Work to be completed: If a line of the data below holds the string "clampHoldExpiry", copy it.

Records drawn from a dataset

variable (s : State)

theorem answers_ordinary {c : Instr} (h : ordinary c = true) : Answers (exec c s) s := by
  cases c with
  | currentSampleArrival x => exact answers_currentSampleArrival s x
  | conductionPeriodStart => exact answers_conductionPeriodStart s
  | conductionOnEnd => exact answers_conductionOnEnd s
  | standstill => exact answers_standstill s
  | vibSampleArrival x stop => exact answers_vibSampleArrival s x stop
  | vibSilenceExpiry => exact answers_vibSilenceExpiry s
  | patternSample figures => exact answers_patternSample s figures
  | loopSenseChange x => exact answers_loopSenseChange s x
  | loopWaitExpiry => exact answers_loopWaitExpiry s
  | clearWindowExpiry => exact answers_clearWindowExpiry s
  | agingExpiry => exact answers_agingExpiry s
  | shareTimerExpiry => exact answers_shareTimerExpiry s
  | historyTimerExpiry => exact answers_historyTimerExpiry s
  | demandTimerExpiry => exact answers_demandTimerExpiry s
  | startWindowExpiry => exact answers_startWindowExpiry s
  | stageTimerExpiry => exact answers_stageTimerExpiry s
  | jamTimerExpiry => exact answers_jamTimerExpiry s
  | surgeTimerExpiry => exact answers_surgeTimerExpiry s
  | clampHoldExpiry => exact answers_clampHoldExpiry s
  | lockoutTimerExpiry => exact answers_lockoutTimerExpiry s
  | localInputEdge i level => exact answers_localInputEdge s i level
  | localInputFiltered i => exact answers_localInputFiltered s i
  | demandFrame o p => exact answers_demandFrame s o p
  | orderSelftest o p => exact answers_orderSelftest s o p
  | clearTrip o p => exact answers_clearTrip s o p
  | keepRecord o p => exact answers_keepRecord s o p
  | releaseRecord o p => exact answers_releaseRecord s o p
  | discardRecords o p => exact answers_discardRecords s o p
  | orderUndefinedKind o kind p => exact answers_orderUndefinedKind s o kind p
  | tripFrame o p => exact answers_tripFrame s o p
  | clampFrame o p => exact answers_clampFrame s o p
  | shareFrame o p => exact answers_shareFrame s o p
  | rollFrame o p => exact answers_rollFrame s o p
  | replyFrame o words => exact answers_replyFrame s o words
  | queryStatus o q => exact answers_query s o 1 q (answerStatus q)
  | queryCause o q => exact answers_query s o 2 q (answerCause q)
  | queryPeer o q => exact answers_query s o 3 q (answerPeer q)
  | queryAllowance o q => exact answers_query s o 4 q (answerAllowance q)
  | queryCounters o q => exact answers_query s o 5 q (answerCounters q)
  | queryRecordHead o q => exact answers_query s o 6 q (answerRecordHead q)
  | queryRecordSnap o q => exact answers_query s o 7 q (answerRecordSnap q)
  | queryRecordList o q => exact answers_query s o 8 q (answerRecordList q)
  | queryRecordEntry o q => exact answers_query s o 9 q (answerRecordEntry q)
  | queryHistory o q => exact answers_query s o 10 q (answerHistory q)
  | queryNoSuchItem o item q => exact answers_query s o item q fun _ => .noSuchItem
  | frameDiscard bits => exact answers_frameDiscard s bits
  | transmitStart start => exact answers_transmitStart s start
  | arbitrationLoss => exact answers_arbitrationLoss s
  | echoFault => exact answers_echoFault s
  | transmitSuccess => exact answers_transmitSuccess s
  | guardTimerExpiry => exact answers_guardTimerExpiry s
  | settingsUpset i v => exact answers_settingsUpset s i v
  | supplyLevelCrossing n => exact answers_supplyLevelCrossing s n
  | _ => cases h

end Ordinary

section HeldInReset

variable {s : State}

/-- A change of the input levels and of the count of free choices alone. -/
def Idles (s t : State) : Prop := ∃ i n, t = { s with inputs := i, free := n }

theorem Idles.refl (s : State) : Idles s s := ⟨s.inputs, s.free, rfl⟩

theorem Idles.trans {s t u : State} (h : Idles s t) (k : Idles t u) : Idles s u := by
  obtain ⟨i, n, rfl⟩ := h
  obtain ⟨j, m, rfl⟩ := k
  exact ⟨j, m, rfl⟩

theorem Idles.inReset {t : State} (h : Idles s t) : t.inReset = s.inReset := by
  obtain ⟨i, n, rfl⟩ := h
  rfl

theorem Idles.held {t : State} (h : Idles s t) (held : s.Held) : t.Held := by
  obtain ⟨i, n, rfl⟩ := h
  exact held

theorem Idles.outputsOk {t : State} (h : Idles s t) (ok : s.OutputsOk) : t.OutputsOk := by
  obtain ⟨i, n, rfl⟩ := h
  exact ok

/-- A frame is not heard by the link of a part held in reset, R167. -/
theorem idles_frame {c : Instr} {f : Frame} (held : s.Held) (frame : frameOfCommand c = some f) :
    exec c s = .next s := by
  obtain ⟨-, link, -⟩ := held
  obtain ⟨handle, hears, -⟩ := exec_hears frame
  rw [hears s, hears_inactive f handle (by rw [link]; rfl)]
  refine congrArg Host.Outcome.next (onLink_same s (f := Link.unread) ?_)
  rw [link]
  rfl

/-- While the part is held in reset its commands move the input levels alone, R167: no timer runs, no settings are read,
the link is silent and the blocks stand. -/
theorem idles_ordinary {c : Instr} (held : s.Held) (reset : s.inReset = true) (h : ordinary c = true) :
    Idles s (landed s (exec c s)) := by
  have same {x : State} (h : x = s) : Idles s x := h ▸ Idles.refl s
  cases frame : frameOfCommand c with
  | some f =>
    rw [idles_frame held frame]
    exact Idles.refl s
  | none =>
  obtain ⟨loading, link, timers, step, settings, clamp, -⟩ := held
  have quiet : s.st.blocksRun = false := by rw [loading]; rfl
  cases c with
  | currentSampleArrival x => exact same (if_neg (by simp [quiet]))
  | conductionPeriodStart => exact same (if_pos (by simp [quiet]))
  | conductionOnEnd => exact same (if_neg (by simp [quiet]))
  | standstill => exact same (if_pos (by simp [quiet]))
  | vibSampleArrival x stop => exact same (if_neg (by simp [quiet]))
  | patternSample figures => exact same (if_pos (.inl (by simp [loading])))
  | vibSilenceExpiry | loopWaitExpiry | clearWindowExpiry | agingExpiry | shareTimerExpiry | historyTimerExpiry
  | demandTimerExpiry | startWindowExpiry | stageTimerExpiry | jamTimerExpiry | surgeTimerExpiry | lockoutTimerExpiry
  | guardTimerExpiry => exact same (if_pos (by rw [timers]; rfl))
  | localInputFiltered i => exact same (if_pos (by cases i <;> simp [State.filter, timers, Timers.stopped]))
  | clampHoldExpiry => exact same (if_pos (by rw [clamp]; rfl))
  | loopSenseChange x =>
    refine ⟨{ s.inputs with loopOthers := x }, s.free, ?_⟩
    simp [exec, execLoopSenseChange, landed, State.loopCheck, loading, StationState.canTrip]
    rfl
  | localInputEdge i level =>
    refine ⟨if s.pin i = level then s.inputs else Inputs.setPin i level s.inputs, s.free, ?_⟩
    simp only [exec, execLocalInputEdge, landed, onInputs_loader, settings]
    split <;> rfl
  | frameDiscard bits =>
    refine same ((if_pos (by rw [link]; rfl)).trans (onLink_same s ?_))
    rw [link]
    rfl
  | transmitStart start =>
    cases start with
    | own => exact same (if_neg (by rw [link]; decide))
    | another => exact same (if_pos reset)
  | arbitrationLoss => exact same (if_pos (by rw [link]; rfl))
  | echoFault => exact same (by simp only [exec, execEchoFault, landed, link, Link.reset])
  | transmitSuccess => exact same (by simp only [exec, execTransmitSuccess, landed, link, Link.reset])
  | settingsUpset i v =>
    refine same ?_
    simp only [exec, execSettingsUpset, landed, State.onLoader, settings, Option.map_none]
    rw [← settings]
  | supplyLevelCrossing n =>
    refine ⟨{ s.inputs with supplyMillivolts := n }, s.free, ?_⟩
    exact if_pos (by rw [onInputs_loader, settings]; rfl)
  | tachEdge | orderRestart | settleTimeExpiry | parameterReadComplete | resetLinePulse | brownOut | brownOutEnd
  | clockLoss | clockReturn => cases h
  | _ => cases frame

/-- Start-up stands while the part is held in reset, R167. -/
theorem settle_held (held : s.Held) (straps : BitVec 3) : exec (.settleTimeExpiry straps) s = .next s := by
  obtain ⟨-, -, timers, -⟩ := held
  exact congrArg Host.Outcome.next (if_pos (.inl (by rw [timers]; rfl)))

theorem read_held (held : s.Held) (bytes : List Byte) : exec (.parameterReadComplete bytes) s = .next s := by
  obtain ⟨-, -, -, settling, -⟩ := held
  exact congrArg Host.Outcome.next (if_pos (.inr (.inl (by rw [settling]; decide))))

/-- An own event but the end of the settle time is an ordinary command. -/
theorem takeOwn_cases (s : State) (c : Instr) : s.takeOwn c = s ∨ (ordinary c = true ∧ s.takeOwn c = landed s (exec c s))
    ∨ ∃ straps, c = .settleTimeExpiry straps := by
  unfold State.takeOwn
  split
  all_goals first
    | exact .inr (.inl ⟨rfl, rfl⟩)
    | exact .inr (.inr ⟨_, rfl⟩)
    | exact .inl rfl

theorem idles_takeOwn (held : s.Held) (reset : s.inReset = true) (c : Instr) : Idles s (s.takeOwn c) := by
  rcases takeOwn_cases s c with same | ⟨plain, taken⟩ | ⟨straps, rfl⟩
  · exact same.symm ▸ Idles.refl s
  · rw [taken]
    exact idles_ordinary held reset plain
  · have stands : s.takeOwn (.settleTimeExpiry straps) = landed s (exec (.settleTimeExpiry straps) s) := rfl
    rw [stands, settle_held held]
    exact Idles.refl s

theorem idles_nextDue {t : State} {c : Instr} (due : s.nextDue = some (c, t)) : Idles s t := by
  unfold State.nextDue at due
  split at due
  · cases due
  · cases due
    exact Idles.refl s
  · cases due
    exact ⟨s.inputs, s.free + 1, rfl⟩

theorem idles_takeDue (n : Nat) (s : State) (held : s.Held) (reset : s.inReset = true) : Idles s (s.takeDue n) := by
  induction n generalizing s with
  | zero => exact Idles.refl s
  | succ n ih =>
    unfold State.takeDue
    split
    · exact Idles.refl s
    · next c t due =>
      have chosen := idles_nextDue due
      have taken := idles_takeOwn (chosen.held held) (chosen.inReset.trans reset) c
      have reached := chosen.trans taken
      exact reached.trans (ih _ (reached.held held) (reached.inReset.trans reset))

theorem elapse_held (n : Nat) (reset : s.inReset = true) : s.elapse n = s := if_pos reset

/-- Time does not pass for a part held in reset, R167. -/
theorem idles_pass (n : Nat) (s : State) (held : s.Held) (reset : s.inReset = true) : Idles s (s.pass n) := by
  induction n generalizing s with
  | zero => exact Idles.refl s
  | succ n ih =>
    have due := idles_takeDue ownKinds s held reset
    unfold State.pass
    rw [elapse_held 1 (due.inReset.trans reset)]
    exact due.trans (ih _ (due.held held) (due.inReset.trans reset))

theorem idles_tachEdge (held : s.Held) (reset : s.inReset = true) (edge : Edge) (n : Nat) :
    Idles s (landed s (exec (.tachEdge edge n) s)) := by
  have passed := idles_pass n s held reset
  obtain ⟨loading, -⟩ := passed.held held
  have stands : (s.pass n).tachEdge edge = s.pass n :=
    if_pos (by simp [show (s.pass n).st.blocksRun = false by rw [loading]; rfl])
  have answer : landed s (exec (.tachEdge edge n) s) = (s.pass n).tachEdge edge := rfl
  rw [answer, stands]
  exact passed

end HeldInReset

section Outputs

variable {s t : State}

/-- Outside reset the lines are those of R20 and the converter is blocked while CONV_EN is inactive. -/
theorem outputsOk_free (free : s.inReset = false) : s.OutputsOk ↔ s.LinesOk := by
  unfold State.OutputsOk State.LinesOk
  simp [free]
---
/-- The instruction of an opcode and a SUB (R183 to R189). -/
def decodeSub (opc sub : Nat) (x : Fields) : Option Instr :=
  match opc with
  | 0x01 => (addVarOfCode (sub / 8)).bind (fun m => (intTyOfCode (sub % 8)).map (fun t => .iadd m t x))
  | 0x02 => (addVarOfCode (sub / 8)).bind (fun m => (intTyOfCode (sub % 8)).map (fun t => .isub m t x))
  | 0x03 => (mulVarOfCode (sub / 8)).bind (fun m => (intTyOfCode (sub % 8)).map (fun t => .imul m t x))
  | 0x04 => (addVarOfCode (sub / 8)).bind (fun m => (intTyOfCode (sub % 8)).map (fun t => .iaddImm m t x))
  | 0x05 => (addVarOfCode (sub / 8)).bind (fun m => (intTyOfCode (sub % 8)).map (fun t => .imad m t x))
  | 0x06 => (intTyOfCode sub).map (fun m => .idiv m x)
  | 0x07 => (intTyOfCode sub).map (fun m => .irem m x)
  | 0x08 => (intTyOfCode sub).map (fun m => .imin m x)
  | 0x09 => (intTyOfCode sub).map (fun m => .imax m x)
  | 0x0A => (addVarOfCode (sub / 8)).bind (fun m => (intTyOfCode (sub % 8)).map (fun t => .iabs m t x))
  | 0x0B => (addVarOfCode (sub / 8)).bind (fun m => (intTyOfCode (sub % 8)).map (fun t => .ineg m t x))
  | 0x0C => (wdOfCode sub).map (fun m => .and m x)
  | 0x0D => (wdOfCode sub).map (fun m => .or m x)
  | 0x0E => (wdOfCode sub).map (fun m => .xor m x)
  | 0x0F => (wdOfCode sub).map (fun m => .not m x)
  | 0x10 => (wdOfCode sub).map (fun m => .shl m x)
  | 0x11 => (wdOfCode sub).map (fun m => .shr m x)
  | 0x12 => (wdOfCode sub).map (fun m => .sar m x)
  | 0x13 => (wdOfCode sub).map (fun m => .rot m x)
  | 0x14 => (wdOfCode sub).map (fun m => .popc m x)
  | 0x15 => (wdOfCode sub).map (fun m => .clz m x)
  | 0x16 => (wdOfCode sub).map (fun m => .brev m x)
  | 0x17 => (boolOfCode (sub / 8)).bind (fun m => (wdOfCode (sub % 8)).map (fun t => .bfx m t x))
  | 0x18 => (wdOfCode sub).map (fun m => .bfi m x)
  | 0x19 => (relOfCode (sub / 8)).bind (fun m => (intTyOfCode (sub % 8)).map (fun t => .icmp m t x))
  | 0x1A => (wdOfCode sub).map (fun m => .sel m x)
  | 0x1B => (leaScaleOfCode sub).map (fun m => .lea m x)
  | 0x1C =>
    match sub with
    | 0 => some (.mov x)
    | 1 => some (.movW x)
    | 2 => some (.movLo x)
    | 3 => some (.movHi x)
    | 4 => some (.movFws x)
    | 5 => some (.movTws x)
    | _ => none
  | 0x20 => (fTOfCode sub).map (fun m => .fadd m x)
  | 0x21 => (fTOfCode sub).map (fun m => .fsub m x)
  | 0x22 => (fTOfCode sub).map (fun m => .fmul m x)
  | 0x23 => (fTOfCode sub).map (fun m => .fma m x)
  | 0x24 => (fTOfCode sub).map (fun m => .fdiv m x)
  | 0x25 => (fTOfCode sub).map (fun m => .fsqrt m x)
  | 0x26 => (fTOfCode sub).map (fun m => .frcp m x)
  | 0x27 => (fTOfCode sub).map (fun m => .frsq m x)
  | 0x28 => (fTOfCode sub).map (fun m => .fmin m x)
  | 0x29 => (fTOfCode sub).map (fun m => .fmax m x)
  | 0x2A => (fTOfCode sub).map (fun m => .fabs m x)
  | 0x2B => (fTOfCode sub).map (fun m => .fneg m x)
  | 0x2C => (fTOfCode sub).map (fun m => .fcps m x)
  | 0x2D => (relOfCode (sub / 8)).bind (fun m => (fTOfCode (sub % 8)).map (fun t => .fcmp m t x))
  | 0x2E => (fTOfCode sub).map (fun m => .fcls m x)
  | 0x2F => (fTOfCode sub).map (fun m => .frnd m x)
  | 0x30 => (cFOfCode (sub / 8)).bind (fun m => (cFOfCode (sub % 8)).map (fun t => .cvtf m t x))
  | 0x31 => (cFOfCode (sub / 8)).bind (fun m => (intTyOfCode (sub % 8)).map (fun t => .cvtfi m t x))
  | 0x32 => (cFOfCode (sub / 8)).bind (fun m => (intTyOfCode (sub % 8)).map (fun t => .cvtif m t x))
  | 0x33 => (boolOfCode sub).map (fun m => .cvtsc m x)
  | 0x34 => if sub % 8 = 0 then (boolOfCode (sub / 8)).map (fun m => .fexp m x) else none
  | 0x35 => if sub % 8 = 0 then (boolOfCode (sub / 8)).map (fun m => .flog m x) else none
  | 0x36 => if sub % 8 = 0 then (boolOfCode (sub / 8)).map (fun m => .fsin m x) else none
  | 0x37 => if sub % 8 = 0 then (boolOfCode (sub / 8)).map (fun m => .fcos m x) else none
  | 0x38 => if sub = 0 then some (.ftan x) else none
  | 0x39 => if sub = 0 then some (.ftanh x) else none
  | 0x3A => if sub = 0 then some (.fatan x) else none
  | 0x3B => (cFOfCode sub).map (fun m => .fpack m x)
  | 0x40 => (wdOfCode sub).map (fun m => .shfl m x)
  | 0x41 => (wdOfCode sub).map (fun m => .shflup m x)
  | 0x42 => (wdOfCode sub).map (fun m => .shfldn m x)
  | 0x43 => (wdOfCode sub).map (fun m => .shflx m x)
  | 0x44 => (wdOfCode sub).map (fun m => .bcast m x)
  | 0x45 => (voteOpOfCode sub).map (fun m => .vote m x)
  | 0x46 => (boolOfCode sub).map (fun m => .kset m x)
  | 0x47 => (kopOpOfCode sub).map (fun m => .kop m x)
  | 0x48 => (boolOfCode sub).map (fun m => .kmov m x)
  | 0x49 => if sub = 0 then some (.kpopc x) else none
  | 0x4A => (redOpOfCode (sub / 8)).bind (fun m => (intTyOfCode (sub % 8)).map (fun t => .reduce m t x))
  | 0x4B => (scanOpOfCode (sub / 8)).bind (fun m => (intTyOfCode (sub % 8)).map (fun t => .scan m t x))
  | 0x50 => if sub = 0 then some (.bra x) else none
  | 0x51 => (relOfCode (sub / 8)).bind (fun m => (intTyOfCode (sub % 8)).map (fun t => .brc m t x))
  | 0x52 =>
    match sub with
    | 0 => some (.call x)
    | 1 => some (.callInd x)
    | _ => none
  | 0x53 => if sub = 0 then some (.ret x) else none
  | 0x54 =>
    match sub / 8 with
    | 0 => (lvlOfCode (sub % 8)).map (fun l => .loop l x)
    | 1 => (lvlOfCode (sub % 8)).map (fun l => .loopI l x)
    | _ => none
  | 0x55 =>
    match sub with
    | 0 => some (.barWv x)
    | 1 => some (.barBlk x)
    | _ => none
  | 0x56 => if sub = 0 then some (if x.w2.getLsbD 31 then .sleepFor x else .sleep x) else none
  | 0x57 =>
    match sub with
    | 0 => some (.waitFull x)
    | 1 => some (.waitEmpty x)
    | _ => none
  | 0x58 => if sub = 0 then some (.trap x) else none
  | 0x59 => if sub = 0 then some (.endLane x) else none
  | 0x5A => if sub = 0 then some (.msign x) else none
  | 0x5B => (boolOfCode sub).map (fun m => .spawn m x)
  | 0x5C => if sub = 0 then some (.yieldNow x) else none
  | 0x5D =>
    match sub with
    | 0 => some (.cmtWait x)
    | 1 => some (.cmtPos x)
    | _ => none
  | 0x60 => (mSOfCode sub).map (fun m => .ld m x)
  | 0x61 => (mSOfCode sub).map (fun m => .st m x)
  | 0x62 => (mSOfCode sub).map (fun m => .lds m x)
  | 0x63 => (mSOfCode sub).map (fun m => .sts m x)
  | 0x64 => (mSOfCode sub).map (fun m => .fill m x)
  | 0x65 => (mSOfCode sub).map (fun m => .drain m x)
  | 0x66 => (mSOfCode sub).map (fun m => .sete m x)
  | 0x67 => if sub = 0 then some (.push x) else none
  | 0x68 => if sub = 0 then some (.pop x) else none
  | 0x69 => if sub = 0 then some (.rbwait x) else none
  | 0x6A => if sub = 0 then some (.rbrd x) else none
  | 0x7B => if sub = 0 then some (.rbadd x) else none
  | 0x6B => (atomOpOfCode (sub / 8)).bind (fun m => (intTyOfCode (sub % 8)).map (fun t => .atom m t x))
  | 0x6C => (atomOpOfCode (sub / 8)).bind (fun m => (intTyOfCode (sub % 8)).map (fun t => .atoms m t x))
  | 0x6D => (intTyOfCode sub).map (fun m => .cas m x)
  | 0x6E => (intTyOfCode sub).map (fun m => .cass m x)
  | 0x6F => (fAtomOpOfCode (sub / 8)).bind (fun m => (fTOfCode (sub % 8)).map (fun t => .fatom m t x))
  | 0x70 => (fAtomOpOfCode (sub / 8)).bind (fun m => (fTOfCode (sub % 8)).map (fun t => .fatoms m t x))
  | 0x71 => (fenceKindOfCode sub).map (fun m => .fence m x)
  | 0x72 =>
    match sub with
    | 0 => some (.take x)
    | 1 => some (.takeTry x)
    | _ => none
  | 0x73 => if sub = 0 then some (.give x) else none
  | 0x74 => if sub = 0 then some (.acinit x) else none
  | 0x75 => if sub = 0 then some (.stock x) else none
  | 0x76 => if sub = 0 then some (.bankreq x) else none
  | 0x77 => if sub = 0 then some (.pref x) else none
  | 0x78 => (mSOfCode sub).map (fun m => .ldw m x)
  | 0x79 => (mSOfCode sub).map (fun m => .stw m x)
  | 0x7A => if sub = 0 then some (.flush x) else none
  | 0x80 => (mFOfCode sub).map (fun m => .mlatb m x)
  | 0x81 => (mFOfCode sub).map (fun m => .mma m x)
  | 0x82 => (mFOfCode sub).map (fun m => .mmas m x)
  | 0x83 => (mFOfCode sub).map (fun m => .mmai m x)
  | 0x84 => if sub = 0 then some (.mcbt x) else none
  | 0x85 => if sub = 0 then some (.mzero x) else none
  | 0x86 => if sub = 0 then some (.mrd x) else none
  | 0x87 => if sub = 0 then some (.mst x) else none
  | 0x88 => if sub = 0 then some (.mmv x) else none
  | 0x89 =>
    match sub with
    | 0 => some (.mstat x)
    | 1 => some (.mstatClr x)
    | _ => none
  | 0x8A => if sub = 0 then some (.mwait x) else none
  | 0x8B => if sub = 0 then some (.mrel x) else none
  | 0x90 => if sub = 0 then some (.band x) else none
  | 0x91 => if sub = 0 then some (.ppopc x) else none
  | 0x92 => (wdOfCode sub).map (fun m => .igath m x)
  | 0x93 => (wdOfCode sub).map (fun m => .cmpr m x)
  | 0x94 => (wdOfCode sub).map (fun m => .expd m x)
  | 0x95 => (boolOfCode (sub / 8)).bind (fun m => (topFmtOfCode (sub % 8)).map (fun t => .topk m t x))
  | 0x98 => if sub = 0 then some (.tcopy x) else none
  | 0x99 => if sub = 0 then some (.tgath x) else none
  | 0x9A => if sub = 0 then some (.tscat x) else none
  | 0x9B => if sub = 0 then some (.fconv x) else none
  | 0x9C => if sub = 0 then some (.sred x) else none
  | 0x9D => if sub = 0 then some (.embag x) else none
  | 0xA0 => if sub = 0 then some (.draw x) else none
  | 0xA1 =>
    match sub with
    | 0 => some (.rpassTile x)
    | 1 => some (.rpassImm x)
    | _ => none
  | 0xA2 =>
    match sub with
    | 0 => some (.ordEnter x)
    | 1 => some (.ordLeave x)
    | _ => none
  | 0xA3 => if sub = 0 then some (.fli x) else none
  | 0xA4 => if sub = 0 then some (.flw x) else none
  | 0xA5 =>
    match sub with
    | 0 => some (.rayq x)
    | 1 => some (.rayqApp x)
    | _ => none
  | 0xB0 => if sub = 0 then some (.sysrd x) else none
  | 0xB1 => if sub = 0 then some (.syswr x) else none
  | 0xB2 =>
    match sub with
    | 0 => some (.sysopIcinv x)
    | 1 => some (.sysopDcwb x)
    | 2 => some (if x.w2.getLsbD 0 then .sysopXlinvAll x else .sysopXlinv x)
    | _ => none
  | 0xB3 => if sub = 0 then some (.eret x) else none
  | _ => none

Your solution:
  | clampHoldExpiry => exact answers_clampHoldExpiry s
  | clampHoldExpiry => exact same (if_pos (by rw [clamp]; rfl))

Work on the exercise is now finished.